- [Activity]:
Search the data for the word "allowanceOf" and copy every line where it occurs.

- [Exercise material]:
-- ==== Sys2Proof/Machine/Power.lean ====
section
/-! DEFINITION. Power estimation, caps, the group gauge, duty, ramps and energy (R248 to R275). Powers are exact rational numbers in
W; a register shows the whole watts of one. -/

namespace Sys2Proof.Machine

/-! ## Plain questions -/

/-- The whole part of a power that is not negative. -/
def wholeW (r : Rat) : Nat := r.floor.toNat

/-- A number of watts as a field of `n` bits holds it. -/
def shownW (n : Nat) (r : Rat) : Nat := min (2 ^ n - 1) (wholeW r)

/-- The sum of a list of powers. -/
def sumW (l : List Rat) : Rat := l.foldl (· + ·) 0

/-- The value of a finite number; one that is not finite has no power stated for it and takes a free value (log 5). -/
def Num.toRat (x : Num) (w : Nat) : Rat := match x with
  | .fin neg m e =>
    let r : Rat := if 0 ≤ e then ((m * 2 ^ e.toNat : Nat) : Rat) else (m : Rat) / ((2 ^ (-e).toNat : Nat) : Rat)
    if neg then -r else r
  | _ => (Config.freeWord w : Rat)

/-- A coefficient of the identity memory (R219, R248). -/
def coeffValue (w : Nat) : Rat := (fp32.decode w).toRat w

/-- The gauge in force. -/
def State.gauge (s : State) : Nat := s.rd R.PWR_GAUGE.gauge

/-- What the estimator holds of a slot. -/
def State.slotPower (s : State) (slot : Nat) : SlotPower := tget s.pwr.slots slot

/-- Changes what the estimator holds of a slot. -/
def State.modSlotPower (s : State) (slot : Nat) (f : SlotPower → SlotPower) : State :=
  { s with pwr := { s.pwr with slots := tmod s.pwr.slots slot f } }

/-- A slot's gauge table entry at a level (R252). -/
def State.entryAt (s : State) (slot level : Nat) : GaugeEntry := (s.slotPower slot).table.getD level {}

/-- The slots with an accelerator present. -/
def State.presentSlots (s : State) : List Nat := (List.range 8).filter s.accPresent

/-- The admitted slots. -/
def State.admittedSlots (s : State) : List Nat := (List.range 8).filter s.accAdmitted

/-- A slot's duty in eighths (R265). -/
def State.duty (s : State) (slot : Nat) : Nat := bits (s.rd R.PWR_DUTY.duty) (4 * slot + 3) (4 * slot)

/-- The estimated period in ns. -/
def State.periodNs (s : State) : Nat := s.cad.est * 16

/-! ## The estimator -/

/-- R250: whether a slot takes the substitute: its activity is lost, or its die is held in reset while its rails are up. -/
def takesSubstitute (s : State) (slot : Nat) : Bool :=
  slotOn s slot && (if s.dieUp (slot / 4) then s.linkState slot == 3 && (tget s.lnk.links slot).activityLost else true)

/-- R250, R251: the power of a slot that enters the tray estimate now. -/
def slotNow (s : State) (slot : Nat) : Rat :=
  if ¬ slotOn s slot then 0
  else if takesSubstitute s slot then ((s.entryAt slot s.gauge).pmax : Rat) * s.duty slot / 8
  else if s.linkState slot = 3 then (s.slotPower slot).p
  else 0

/-- R251: a die's part of the hub estimate: its governor's estimate, or for an absent die its regulators' last reading, or 300 W
where that is older than 100 ms. -/
def dieNow (s : State) (d : Nat) : Rat :=
  if s.dieUp d then ((tget s.sup.dies d).estimate : Rat) / 1000
  else match tfind s.pwr.dieRead d with
    | some (mw, t) => if s.now ≤ t + 100000 then (mw : Rat) / 1000 else 300
    | none => 300

/-- R251: the hub estimate. -/
def hubNow (s : State) : Rat := dieNow s 0 + dieNow s 1

/-- R273: a slot's energy grows by p × dt, with the fraction below 1 µJ carried forward, and its partition's with it. -/
def addSlotEnergy (s : State) (slot : Nat) (uj : Rat) : State :=
  let r := (s.slotPower slot).frac + uj
  let whole := wholeW r
  let s := s.modSlotPower slot fun x => { x with frac := r - whole }
  (s.addWide (R.PWR_ENERGY_LO.count (8 + slot)) whole).addWide (R.PWR_ENERGY_LO.count (s.partOf slot)) whole

/-- R248, R253, R273: an ACTIVITY message. The first after the link came UP only sets the reference counts. -/
def activityPower (slot gauge : Nat) (counters : List Nat) (s : State) : State :=
  let x := s.slotPower slot
  let now := s.groupNow
  let s := s.modSlotPower slot fun x =>
    { x with counters := counters, stamp := some now, reported := gauge, differs := gauge != s.gauge,
             mismatchNoted := x.mismatchNoted && gauge != s.gauge }
  match x.stamp with
  | none => s
  | some t0 =>
    if now ≤ t0 then s
    else
      let dt : Rat := ((now - t0 : Nat) : Rat) / 1000
      let e := s.entryAt slot s.gauge
      let v : Rat := (e.v : Rat) / (s.entryAt slot 48).v
      let work := sumW ((List.range 16).map fun i =>
        coeffValue (x.coeff.getD i 0) * (((counters.getD i 0 + 2 ^ 32 - x.counters.getD i 0 % 2 ^ 32) % 2 ^ 32 : Nat) : Rat) / dt)
      let p := x.k * (e.idle + v * v * work)
      let s := s.modSlotPower slot fun x => { x with p := p }
      addSlotEnergy s slot (p * dt)

/-- R249: KS_CALIBRATE: k_s moves towards the regulators' reading; a failed read or less than 50 W leaves it. -/
def ksCalibrate (slot : Nat) (pout : Option Nat) (s : State) : State :=
  if 8 ≤ slot ∨ ¬ s.procUp 1 then s
  else
    let x := s.slotPower slot
    let e : Rat := if x.n = 0 then 0 else x.sum / x.n
    let s := s.modSlotPower slot fun x => { x with sum := 0, n := 0 }
    match pout with
    | none => s
    | some mw =>
      if e < 50 then s
      else
        let k := x.k + (x.k * ((mw : Rat) / 1000) / e - x.k) / 8
        let k := if k < 1 / 2 then 1 / 2 else if 2 < k then 2 else k
        (s.modSlotPower slot fun x => { x with k := k }).wr (R.PWR_ACC.scale slot) (wholeW (k * 4096))

/-- R251: AUX_UPDATE: the auxiliary estimate moves towards what READ_PIN leaves; a failed read holds it. -/
def auxUpdate (pin : Option Nat) (s : State) : State := match pin with
  | none => s
  | some mw =>
    if ¬ s.procUp 1 then s
    else
      let floor : Rat := (s.rd R.PWR_SHARE_CFG.aux_min : Rat)
      let left : Rat := (mw : Rat) / 1000 - sumW ((List.range 8).map (slotNow s)) - hubNow s
      let aux := s.pwr.aux + ((if left < floor then floor else left) - s.pwr.aux) / 8
      { s with pwr := { s.pwr with aux := aux } }.wr R.PWR_TRAY_EST.aux (shownW 16 aux)

/-- R273: the hub's energy over one tray-estimate interval of 2 µs. -/
def addHubEnergy (s : State) (uj : Rat) : State :=
  let r := s.pwr.hubFrac + uj
  let whole := wholeW r
  { s with pwr := { s.pwr with hubFrac := r - whole, hubEnergy := s.pwr.hubEnergy + whole } }.addWide (R.PWR_ENERGY_LO.count 16) whole

/-- R250, R251, R273: TRAY_ESTIMATE: every 2 µs the tray estimate is refreshed, and slots on the substitute and the hub gain their
energy. -/
def trayEstimate (s : State) : State :=
  let now := (List.range 8).map (slotNow s)
  let subs := (List.range 8).filter (takesSubstitute s)
  let hub := hubNow s
  let a := s.pwr.acc
  let acc : PowerBucket :=
    { n := a.n + 1, tray := a.tray + sumW now + hub + s.pwr.aux, hub := a.hub + hub, aux := a.aux + s.pwr.aux,
      slots := (List.range 8).map fun i => a.slots.getD i 0 + now.getD i 0 }
  let s := { s with pwr := { s.pwr with acc := acc } }
  let s := (List.range 8).foldl (init := s) fun s i =>
    let s := s.modSlotPower i fun x => { x with sum := x.sum + now.getD i 0, n := x.n + 1 }
    let s := if subs.contains i then addSlotEnergy s i (now.getD i 0 * 2) else s
    (s.wr (R.PWR_ACC.substitute i) (b2n (subs.contains i))).wr (R.PWR_ACC.activity_lost i) (b2n (tget s.lnk.links i).activityLost)
  let s := s.wr R.PWR_STATUS.substitute (b2n (subs != []))
  (addHubEnergy s (hub * 2)).wr R.PWR_HUB.estimate (shownW 10 hub)

/-! ## Caps -/

/-- R255: the sources of the tray cap by code; one that has set nothing has no limit. -/
def capSources (s : State) : List (Nat × Nat) :=
  let lim (v code : Nat) : List (Nat × Nat) := if v = 0xFFFF then [] else [(v, code)]
  [(s.rd R.PWR_BUDGET.tray_max, 0), (s.rd R.PWR_BUDGET.budget, 1)] ++ lim (s.rd R.PWR_CAPS.rack_manager) 2 ++ lim (s.rd R.PWR_CAPS.host) 3

/-- The lowest source; the lower code wins a tie. -/
def lowestCap (l : List (Nat × Nat)) : Nat × Nat := match l with
  | [] => (0xFFFF, 0)
  | x :: r => r.foldl (fun b c => if c.1 < b.1 then c else b) x

/-- R255: whether a source has set the tray's cap: before an image is verified no source has, and there is no limit (log 64). -/
def trayCapped (s : State) : Bool := s.rd R.PWR_CAP_EFF.cap != 0

/-- R257: the hub allowance. -/
def allowanceOf (s : State) : Nat :=
  if trayCapped s = false then 600 else
  let z := (((s.rd R.PWR_CAP_EFF.cap : Rat) - s.pwr.aux) * (s.rd R.PWR_SHARE_CFG.hub_weight : Rat) / 256).floor
  min 600 (max (s.rd R.PWR_SHARE_CFG.hub_min) z.toNat)

/-- HUB_ALLOWANCE: recomputed every 1 ms while the Power processor runs (R257). -/
def hubAllowance (s : State) : State := if s.procUp 1 then s.wr R.PWR_HUB.allowance (allowanceOf s) else s

/-- The effective caps after a change of a source (R255, R256): the tray's, each partition's as the minimum of its two sources, and
the allowance. -/
def refreshCaps (s : State) : State :=
  let (cap, src) := lowestCap (capSources s)
  let s := (s.wr R.PWR_CAP_EFF.cap cap).wr R.PWR_CAP_EFF.source src
  let s := (List.range 8).foldl (init := s) fun s p =>
    s.wr (R.PWR_PART.cap p) (min (tgetD s.flash.settings.partRm p 0xFFFF) (tgetD s.flash.settings.partHost p 0xFFFF))
  s.wr R.PWR_HUB.allowance (allowanceOf s)

/-- A partition's cap, where it has one. -/
def partCap (s : State) (p : Nat) : Option Nat :=
  let v := s.rd (R.PWR_PART.cap p)
  if v = 0xFFFF then none else some v

/-- The slots of a partition. -/
def partSlots (s : State) (p : Nat) : List Nat := (List.range 8).filter fun i => s.partOf i = p

/-- Whether a partition's average exceeds its cap. -/
def partOver (s : State) (p : Nat) : Bool := match partCap s p with
  | none => false
  | some c => decide ((c : Rat) < s.pwr.partAvg.getD p 0)

/-- Whether the tray's average exceeds the effective cap. -/
def trayOver (s : State) : Bool := trayCapped s && decide ((s.rd R.PWR_CAP_EFF.cap : Rat) < s.pwr.trayAvg)

/-! ## Prediction -/

/-- The values of R258: those of the peak interval, or of the present where no average has been formed. -/
def peakOf (s : State) : PowerPeak :=
  let now : PowerPeak :=
    { avg := s.pwr.trayAvg, slots := (List.range 8).map (slotNow s), duties := (List.range 8).map s.duty, gauge := s.gauge,
      hub := hubNow s, aux := s.pwr.aux, parts := s.pwr.partHub }
  match s.pwr.peak, s.pwr.peakPrev with
  | some a, some b => if a.avg < b.avg then b else a
  | some a, none => a
  | none, some b => b
  | none, none => now

/-- R258: u_s, a slot's power with its duty removed. -/
def undutied (s : State) (k : PowerPeak) (slot : Nat) : Rat :=
  let idle : Rat := ((s.entryAt slot k.gauge).idle : Rat)
  idle + (k.slots.getD slot 0 - idle) * 8 / (max 1 (k.duties.getD slot 8) : Nat)

/-- R258: a slot's predicted power at a level. -/
def slotAt (s : State) (k : PowerPeak) (slot level : Nat) : Rat :=
  undutied s k slot * (s.entryAt slot level).pmax / (s.entryAt slot k.gauge).pmax

/-- R258: the tray's predicted power at a level. -/
def predicted (s : State) (k : PowerPeak) (level : Nat) : Rat :=
  sumW (s.presentSlots.map fun i => slotAt s k i level) + k.hub + k.aux

/-- R258: whether a level fits the effective cap and every partition's cap. -/
def levelFits (s : State) (k : PowerPeak) (level : Nat) : Bool :=
  decide (predicted s k level ≤ (s.rd R.PWR_CAP_EFF.cap : Rat)) &&
  (List.range 8).all fun p => match partCap s p with
    | none => true
    | some c => decide (sumW ((s.presentSlots.filter fun i => s.partOf i = p).map fun i => slotAt s k i level) + k.parts.getD p 0 ≤ (c : Rat))

/-- R258: cap_level, none where it is below zero. -/
def capLevel (s : State) : Option Nat := ((List.range 64).reverse.filter (levelFits s (peakOf s))).head?

/-- PWR_GAUGE shows cap_level as the Power processor has it (R258, R276). -/
def showCapLevel (s : State) : State :=
  let cl := capLevel s
  (s.wr R.PWR_GAUGE.cap_level (cl.getD 0)).wr R.PWR_GAUGE.below_zero (b2n cl.isNone)

/-! ## The gauge request and the GAUGE record -/

/-- R259, R260, R261: the member's request and whether a pin is overridden. -/
def gaugeRequest (s : State) : Nat :=
  let g := s.gauge
  if s.rd (R.FW_PROC.state 1) = 3 then 0
  else if ¬ s.procUp 1 then min (s.rd R.PWR_GAUGE.request) g
  else
    let req := min (min (g + 1) ((capLevel s).getD 0)) (min (s.rd R.COOL_THERMAL.ceiling) 63)
    if s.on R.PWR_FIX.enabled then min req (s.rd R.PWR_FIX.pin)
    else
      let fits := decide (predicted s (peakOf s) (min 63 (g + 1)) ≤
        (s.rd R.PWR_CAP_EFF.cap : Rat) * ((100 - s.rd R.PWR_GAUGE_CFG.raise_margin : Nat) : Rat) / 100)
      let held := match s.pwr.sinceCut with
        | none => false
        | some n => decide (n < s.rd R.PWR_GAUGE_CFG.raise_holdoff)
      if fits && ! held && ! s.cad.stalled then req else min req g

/-- R260: whether cap_level or the thermal ceiling is below the pin of fixed-gauge mode. -/
def pinExceeds (s : State) : Bool :=
  let pin := s.rd R.PWR_FIX.pin
  (match capLevel s with
    | none => true
    | some l => decide (l < pin)) || decide (s.rd R.COOL_THERMAL.ceiling < pin)

/-- R260: the pin is overridden once cap_level or the thermal ceiling is below it; each time it becomes so is counted and recorded. -/
def refreshPin (s : State) : State :=
  if ¬ s.on R.PWR_FIX.enabled ∨ ¬ s.procUp 1 ∨ s.on R.PWR_STATUS.fixed_broken = true ∨ pinExceeds s = false then s
  else
    let s := s.wr R.PWR_STATUS.fixed_broken 1
    let s := (s.bump R.PWR_BROKEN_COUNT.c).wr R.PWR_STATUS.broken_seen 1
    s.event 0x0006 0x0001 (atByte 0 (s.rd R.PWR_FIX.pin) + atByte 1 ((capLevel s).getD 0xFF) + atByte 2 (s.rd R.COOL_THERMAL.ceiling))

- [The completed task]:
def allowanceOf (s : State) : Nat :=
def hubAllowance (s : State) : State := if s.procUp 1 then s.wr R.PWR_HUB.allowance (allowanceOf s) else s
  s.wr R.PWR_HUB.allowance (allowanceOf s)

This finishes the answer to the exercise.